Die Nägel sind noch ohne Köpfe
Die Landesregierung nennt konkrete Budgetzahlen, will ihre Pläne aber erst in den nächsten Tagen verraten.

Foto © Jürgen Fuchs
Geplant war es anders: Erst kommende Woche wollten Franz Voves und Hermann Schützenhöfer ihr großes Sparpaket öffentlich vorstellen. Doch die Mutmaßungen über darin enthaltene Grauslichkeiten wurden zuletzt immer heftiger, es "begann zu tröpfeln", wie Schützenhöfer sagt. Das Wochenende hätte man wohl nicht mehr durchgestanden. Also entschloss sich die Politik zur raschen Vorwärtsflucht aus der Gerüchteküche.
Zitiert
Die Politik hat zugelassen, dass wir zu viel Speck angesetzt haben.

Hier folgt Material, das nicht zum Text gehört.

-- ==== Sys2Proof/Machine/State.lean ====
section
/-! DEFINITION. The state of the core as plain data: the Chip State of R20 (rules R21, R22, R29 to R36, and nothing else),
and beside it the two things the model needs to let a host drive it step by step: the host's operations still to be issued,
and what the last operation returned to the host. -/

namespace Sys2Proof.Machine

/-! ## The register file -/

/-- The register file of R22, one entry for each address that holds a byte other than the reset value 0x00 (R38). -/
abbrev Memory := List Host.Cell

/-- What an unlisted register address holds: the reset value of R38. -/
def unlisted : Byte := 0x00#8

/-- The canonical form from address `lo` up: addresses strictly rising, below 512, no entry equal to `unlisted`. -/
def Memory.wfFrom : Nat → Memory → Bool
  | _, [] => true
  | lo, (a, v) :: m => decide (lo ≤ a) && decide (a < 512) && decide (v ≠ unlisted) && Memory.wfFrom (a + 1) m

/-- The canonical form of the register file, so that equal files are equal lists. -/
def Memory.wf (m : Memory) : Bool := Memory.wfFrom 0 m

/-! ## Operators -/

/-- The envelope stage of R30. -/
inductive Stage where
  | off
  | attack
  | decay
  | sustain
  | release
  deriving DecidableEq, Repr

/-- The 3-bit encoding of R30. -/
def Stage.code : Stage → BitVec 3
  | .off => 0#3
  | .attack => 1#3
  | .decay => 2#3
  | .sustain => 3#3
  | .release => 4#3

/-- The dynamic state of one operator (R29 to R32). -/
structure Operator where
  /-- Phase accumulator, 10.9 fixed point (R29). -/
  phase : BitVec 19
  /-- Envelope stage (R30). -/
  stage : Stage
  /-- Envelope level, 0 silence to 511 full (R31). -/
  level : BitVec 9
  /-- Sample of the last tick, a signed integer (R32). -/
  out : Int
  /-- Sample of the tick before (R32). -/
  prevOut : Int
  deriving DecidableEq, Repr

/-- An operator after `RESET` (R38). -/
def Operator.zero : Operator := { phase := 0#19, stage := .off, level := 0#9, out := 0, prevOut := 0 }

/-! ## The Chip State -/

/-- The Chip State of R20. -/
structure Chip where
  /-- A `RESET` has completed (R21). -/
  init : Bool
  /-- The 512 raw register bytes (R22). -/
  regs : Memory
  /-- The 36 operators (R29 to R32). -/
  ops : Vector Operator 36
  /-- Native ticks since `RESET`, modulo 16384 (R33). -/
  timer : BitVec 14
  /-- Position in the tremolo triangle, 0 to 209 (R33). -/
  tremPos : BitVec 8
  /-- Position in the vibrato cycle (R33). -/
  vibPos : BitVec 3
  /-- Noise shift register, never zero (R34). -/
  noise : BitVec 23
  /-- Length of one native tick in 1/1024 output frames (R35, R283). -/
  rateratio : BitVec 27
  /-- Resampler position (R35). -/
  samplecnt : BitVec 28
  /-- Clipped native frame of the last tick (R35). -/
  cur : Frame
  /-- Clipped native frame of the tick before (R35). -/
  old : Frame
  /-- The output frame, the last-rendered buffer (R36). -/
  outbuf : Frame
  deriving DecidableEq, Repr

/-! ## The host's side -/

/-- What an operation hands back to the host (R80): nothing, a frame (`GEN`, R123), or an address (`GETBUF`, R124). -/
inductive Reply where
  | void
  | frame (f : Frame)
  | address (base : Nat)
  deriving DecidableEq, Repr

/-- The whole state of the model. `pending` and `reply` are the MODEL's own fields (log entries 1 and 2): the core itself
holds no program and no queue (R37, R70). -/
structure State where
  /-- The Chip State (R20). -/
  chip : Chip
  /-- The host's operations still to be issued, the next one first (R6, R69). -/
  pending : List HostWord
  /-- What the last operation returned to the host (R39, R80). -/
  reply : Reply
  deriving DecidableEq, Repr

/-- Why a step stops with a fault. The core has no exceptions (R300). -/
inductive Fault where
  /-- `GEN` in a state whose `rateratio` is 0, where the loop of R284 does not end. Raised by `execGen`. No run reaches such a
  state (R35, R283); safe: the model stops where the spec's loop never returns. -/
  | tickLoopEndless
  deriving DecidableEq, Repr

/-- Why a step has no meaning. -/
inductive Refusal where
  /-- An instruction without a meaning yet, by its mnemonic. Raised by no arm of `exec`. Safe. -/
  | notModelled (mnemonic : String)
  /-- `WRITE`, `GEN` or `GETBUF` before the first `RESET` (R125). Raised by each of their meanings. Safe: the spec itself
  refuses the operation. -/
  | beforeReset
  deriving DecidableEq, Repr

/-- A frame of four zero samples. -/
def zeroFrame : Frame := #v[0#16, 0#16, 0#16, 0#16]

/-- The machine right after the `RESET` operation, the one reset of the core (R330, R38). The operand of that `RESET` is
the model's choice, 49716 frames per second, so `rateratio` = 1024 (DESIGN CHOICE, log entry 3); every other element has
the one value of R38. No operation is pending and nothing has been returned. -/
def State.reset : State where
  chip :=
    { init := true, regs := [], ops := Vector.replicate 36 Operator.zero, timer := 0#14, tremPos := 0#8, vibPos := 0#3,
      noise := 1#23, rateratio := 1024#27, samplecnt := 0#28, cur := zeroFrame, old := zeroFrame, outbuf := zeroFrame }
  pending := []
  reply := .void

end Sys2Proof.Machine
end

Franz Voves, SP-Landeshauptmann
Dieses Budget ist seit Jahrzehnten der erste Versuch, strukturell etwas zu ändern.
Hermann Schützenhöfer, ÖVP-Landeshauptmann-Stellvertreter
Ich hätte mir diesen Ehrgeiz schon in der Vergangenheit gewünscht.
Christian Buchmann, ÖVP-Wirtschaftslandesrat
Es gibt keine zusätzlichen Abgaben, auch die Gebühren werden nicht erhöht.
Bettina Vollath, SP-Finanzlandesrätin
Voves und Schützenhöfer ist tatsächlich das Kunststück gelungen, acht Regierungsmitglieder um sich zu scharen und eine Pressekonferenz ohne nennenswerte Inhalte abzuhalten.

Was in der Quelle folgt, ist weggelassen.